Saved data entries:
----

-- ==== Sys2Proof/Machine/Descs.lean ====
section
/-! DEFINITION. How a descriptor starts: the header checks of R97 to R101, the binding of R58 and R59, what holds a ring
back (R98, R102, R111), and the parking of bound descriptors. -/

namespace Sys2Proof.Machine

/-- The bits of an opcode's operation field, where one opcode holds several rows of the table, and the codes it may have
(R138, R309, R310, R326, R355, R407, R434, R445, R452). -/
def subOp (op : Nat) (ws : List Word) : Option Nat :=
  let s := bits (at4 ws 0x10) 31 28
  let upTo (n : Nat) : Option Nat := if s ≤ n then some s else none
  match op with
  | 0x41 => upTo 3
  | 0x42 => upTo 2
  | 0x46 => upTo 1
  | 0x48 => upTo 3
  | 0x4C => upTo 1
  | 0x61 =>
    let o := bits (at4 ws 0x10) 31 24
    if 1 ≤ o ∧ o ≤ 8 then some o else none
  | 0x62 => upTo 2
  | 0x63 => upTo 1
  | 0x65 => upTo 2
  | 0x68 => upTo 3
  | _ => some 0

/-- Is an opcode allowed on a ring type (R100)? The descriptors 0x21 to 0x27 stand inside a chain only. -/
def opAllowed (op type : Nat) : Bool :=
  if op ≤ 0x04 then type != 4
  else if 0x10 ≤ op ∧ op ≤ 0x14 then type == 0
  else if op = 0x20 then type == 1
  else if 0x30 ≤ op ∧ op ≤ 0x34 then type == 2
  else if (0x40 ≤ op ∧ op ≤ 0x42) ∨ (0x44 ≤ op ∧ op ≤ 0x46) ∨ (0x48 ≤ op ∧ op ≤ 0x4C) then type == 3
  else if 0x60 ≤ op ∧ op ≤ 0x68 then type == 5
  else false

/-- The row of the table that a descriptor is, as 16 × opcode + operation; none when its opcode or operation is reserved or
not allowed on the ring's type. -/
def descKey (type : Nat) (ws : List Word) : Option Nat :=
  if opAllowed (opcodeOf ws) type then (subOp (opcodeOf ws) ws).map (fun s => 16 * opcodeOf ws + s) else none

/-- May the opcode carry CHAIN (R98)? -/
def chainOp (op : Nat) : Bool :=
  op == 0x20 || (decide (0x21 ≤ op) && decide (op ≤ 0x27)) || op == 0x60 || op == 0x49

/-- May the opcode carry STRICT (R98)? A commit chain, and the MED configuration descriptors, which are commits. -/
def strictOp (op : Nat) : Bool := op == 0x20 || op == 0x40 || op == 0x46 || op == 0x49

/-- The flags of a descriptor break a rule (R98, R99); a chain that was cut at its limit still ends with CHAIN set. -/
def flagsBad (q : Desc) : Bool :=
  let f := flagsOf q.words
  let op := opcodeOf q.words
  decide (f ≥ 16) || (chainOf q.words && !chainOp op) || (strictOf q.words && !strictOp op) ||
  q.chain.any (fun ws => decide (flagsOf ws ≥ 16) || strictOf ws || (chainOf ws && !chainOp (opcodeOf ws))) ||
  chainOf (q.chain.getLastD (if q.chain = [] then (if chainOf q.words then q.words else []) else []))

/-- A calling point of the store (R53). -/
def cpEntry (d : Dev) (c : Nat) : CpEntry := SMap.get d.tt.cps c

/-- May function n bind to point c (R59)? -/
def mayBind (d : Dev) (n c : Nat) : Bool :=
  let e := cpEntry d c
  decide (e.owner = n) || e.shared || decide (e.owner = 0)

/-- The binding of a descriptor as the checks of R58, R59 and R101 find it: a status, or the point if any. -/
inductive BindRes where
  | bad (status : Nat)
  | free
  | bound (c : Nat)
  deriving DecidableEq, Repr

/-- The checks of a binding word (R58, R59), shared by descriptors and moderation entries. -/
def bindCheck (d : Dev) (n : Nat) (w : Word) : BindRes :=
  if w = 0 then .free
  else if !bit w 31 ∨ bits w 30 10 ≠ 0 then .bad stBAD_DESC
  else
    let c := bits w 9 0
    if !mayBind d n c then .bad stERR_PERM
    else if !(cpEntry d c).en then .bad stBAD_DESC
    else .bound c

/-- The header checks of a descriptor, in the order opcode and flags, then binding. -/
def hdrCheck (d : Dev) (n : Nat) (q : Desc) : BindRes :=
  if flagsBad q then .bad stBAD_DESC
  else if bindWord q.words ≠ 0 ∧ (opcodeOf q.words = 2 ∨ opcodeOf q.words = 3 ∨ opcodeOf q.words = 4) then .bad stBAD_DESC
  else bindCheck d n (bindWord q.words)

/-- The domain that a descriptor's work needs (R431): the raster front end, composition, or media. -/
def needDom (op : Nat) : Option Nat :=
  if 0x10 ≤ op ∧ op ≤ 0x14 then some 7
  else if 0x20 ≤ op ∧ op ≤ 0x27 then some 12
  else if 0x40 ≤ op ∧ op ≤ 0x4F then some 14
  else none

/-- The descriptors that a banker's MGT ring takes (R416): PAIR, SNAPSHOT, STORE_RW, FW_STAGE and FW_CUTOVER. -/
def bankerOp (op : Nat) : Bool := op == 0x65 || op == 0x66 || op == 0x68 || op == 0x63 || op == 0x64

/-- A domain starts to wake (R430, R431), unless it is held down by FORCE. -/
def startWake (d : Dev) (k : Nat) : Dev :=
  if domState d k = 0 ∨ fg d (PM_DOM_STAT k) PM_DOM_STAT_FORCED > 1 ∨ hasBit d.pm.waking k then d
  else { d with pm := { d.pm with waking := d.pm.waking + 2 ^ k } }

/-- Is this started descriptor a job? -/
def isJob (q : Desc) : Bool := decide (opcodeOf q.words = 0x10)

/-- The jobs in flight of a function (R184). -/
def jobsOf (d : Dev) (f : Nat) : Nat := ((fnSt d f).rings.map (fun p => (p.2.live.filter isJob).length)).sum

/-- At JOB_MAX jobs in flight the GFX rings of a function are not fetched (R184). -/
def jobHold (d : Dev) (f r : Nat) : Bool := decide ((ringSt d f r).entry.type = 0) && decide (jobsOf d f ≥ ptJobMax d f)

/-- Is an incomplete WAIT holding the ring (R102)? -/
def waitHolds (d : Dev) (n r : Nat) : Bool := (ringSt d n r).live.any (fun q => decide (opcodeOf q.words = 2))

/-- May the oldest descriptor of a ring start now: the ring fetches or is stalled (R515), the function runs (R128) and is not being quiesced (R141),
no cutover window is open (R447), no WAIT holds it, a BARRIER finds nothing before it (R98), and in a pair the banker has
acknowledged its DESC record (R412)? -/
def canStart (d : Dev) (n r : Nat) (q : Desc) : Bool :=
  (decide ((ringSt d n r).state = .active) || decide ((ringSt d n r).state = .stalled)) &&
  decide (fnState d n = 1) && !(fnSt d n).qui.on && !d.pm.cut.window && !d.pm.hib && !d.pm.off && !waitHolds d n r &&
  (!barrierOf q.words || decide ((ringSt d n r).live = [])) &&
  (decide (dhState d ≠ 3) || decide ((q.link.getD 0) < d.pair.acked) || q.link.isNone)

/-- A descriptor leaves the queue and is started, in acceptance order. -/
def beginDesc (d : Dev) (n r : Nat) (q : Desc) : Dev :=
  let d1 := onRing d n r (fun x => { x with queue := x.queue.tail, live := x.live ++ [q] })
  { d1 with accept := d1.accept + 1 }

/-- A started descriptor is changed. -/
def onLive (d : Dev) (n r idx : Nat) (g : Desc → Desc) : Dev :=
  onRing d n r (fun x => { x with live := x.live.map (fun q => if q.idx = idx then g q else q) })

/-- Descriptors at the front that no row of the table names (a reserved or disallowed opcode or operation) complete with
BAD_DESC in their turn (R100). -/
def purge : Nat → Dev → Nat → Nat → Dev
  | 0, d, _, _ => d
  | fuel + 1, d, n, r =>
    match (ringSt d n r).queue with
    | [] => d
    | q :: _ =>
      if (descKey (ringSt d n r).entry.type q.words).isNone && canStart d n r q then
        let q' := { q with seq := d.accept }
        purge fuel (complete (beginDesc d n r q') n r q.idx stBAD_DESC) n r
      else d

def purgeRing (d : Dev) (n r : Nat) : Dev := purge (ringSt d n r).queue.length d n r

/-- The data that comes with a starting descriptor joins what came with its slot. -/
def withMem (q : Desc) (m : List MemIn) : Desc := if m = [] then q else { q with mem := m }

/-- The point that a descriptor's binding word names, if it has one (R58). -/
def boundTo (q : Desc) : Option Nat := if bindWord q.words = 0 then none else some (bits (bindWord q.words) 9 0)

/-- The status and DETAIL with which a starting descriptor is refused: by the rules for a banker's own ring (R416), its header, its body;
none when it runs. -/
def descRefusal (d : Dev) (n r : Nat) (q : Desc) (chk : Dev → Nat → Nat → Desc → Option (Nat × Nat)) : Option (Nat × Nat) :=
  if bankerLike d && !mutedRing d n r && !bankerOp (opcodeOf q.words) then some (stERR_PERM, 0)
  else
    match hdrCheck d n q with
    | .bad st => some (st, 0)
    | _ => chk d n r q

/-- How a descriptor starts. Its row is `key`; `chk` checks its body and answers a status with DETAIL, or none; `act` is
its effect. A bound descriptor is parked until its point fires, but for a commit (`park` false), whose point only sets the
apply point. A descriptor that is not there, or may not start, leaves the device as it is, but for those at the front that no row
names (R100). -/
def startDesc (d : Dev) (n r key : Nat) (m : List MemIn) (park : Bool)
    (chk : Dev → Nat → Nat → Desc → Option (Nat × Nat)) (act : Nat → Nat → Desc → Dev → Dev) : Dev :=
  match (ringSt d n r).queue with
  | [] => d
  | q0 :: _ =>
    if descKey (ringSt d n r).entry.type q0.words ≠ some key ∨ canStart d n r q0 = false then purgeRing d n r
    else
      match (needDom (opcodeOf q0.words)).filter (fun k => !domUp d k) with
      | some k => startWake d k
      | none =>
        let q := { withMem q0 m with seq := d.accept }
        let d1 := beginDesc d n r q
        let d2 :=
          match descRefusal d1 n r q chk with
          | some (st, detail) => complete d1 n r q.idx st detail
          | none =>
            match boundTo q with
            | none => act n r q d1
            | some c =>
              let d3 := onLive d1 n r q.idx (fun x => { x with cp := some c })
              if park then d3 else act n r { q with cp := some c } d3
        purgeRing d2 n r

/-- The check that body words are zero: the reserved bits of a body, as pairs of a byte offset and a mask of defined bits;
words from `tail` on are reserved whole. -/
def bodyOk (ws : List Word) (defd : List (Nat × Nat)) : Bool :=
  (List.range 12).all (fun k =>
    let off := 0x10 + 4 * k
    let m := ((defd.find? (fun p => p.1 == off)).map (fun p => p.2)).getD 0
    (wd ws (4 + k)).toNat &&& (2 ^ 32 - 1 - m) == 0)

/-- A whole word is defined. -/
def full : Nat := 2 ^ 32 - 1

end Sys2Proof.Machine
end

----

Aim of the exercise:
Write out exactly the lines above between the line with "else if 0x30" and the line with "def chainOp (op", inclusive, and nothing beyond them.

Answer below:
  else if 0x30 ≤ op ∧ op ≤ 0x34 then type == 2
  else if (0x40 ≤ op ∧ op ≤ 0x42) ∨ (0x44 ≤ op ∧ op ≤ 0x46) ∨ (0x48 ≤ op ∧ op ≤ 0x4C) then type == 3
  else if 0x60 ≤ op ∧ op ≤ 0x68 then type == 5
  else false

/-- The row of the table that a descriptor is, as 16 × opcode + operation; none when its opcode or operation is reserved or
not allowed on the ring's type. -/
def descKey (type : Nat) (ws : List Word) : Option Nat :=
  if opAllowed (opcodeOf ws) type then (subOp (opcodeOf ws) ws).map (fun s => 16 * opcodeOf ws + s) else none

/-- May the opcode carry CHAIN (R98)? -/
def chainOp (op : Nat) : Bool :=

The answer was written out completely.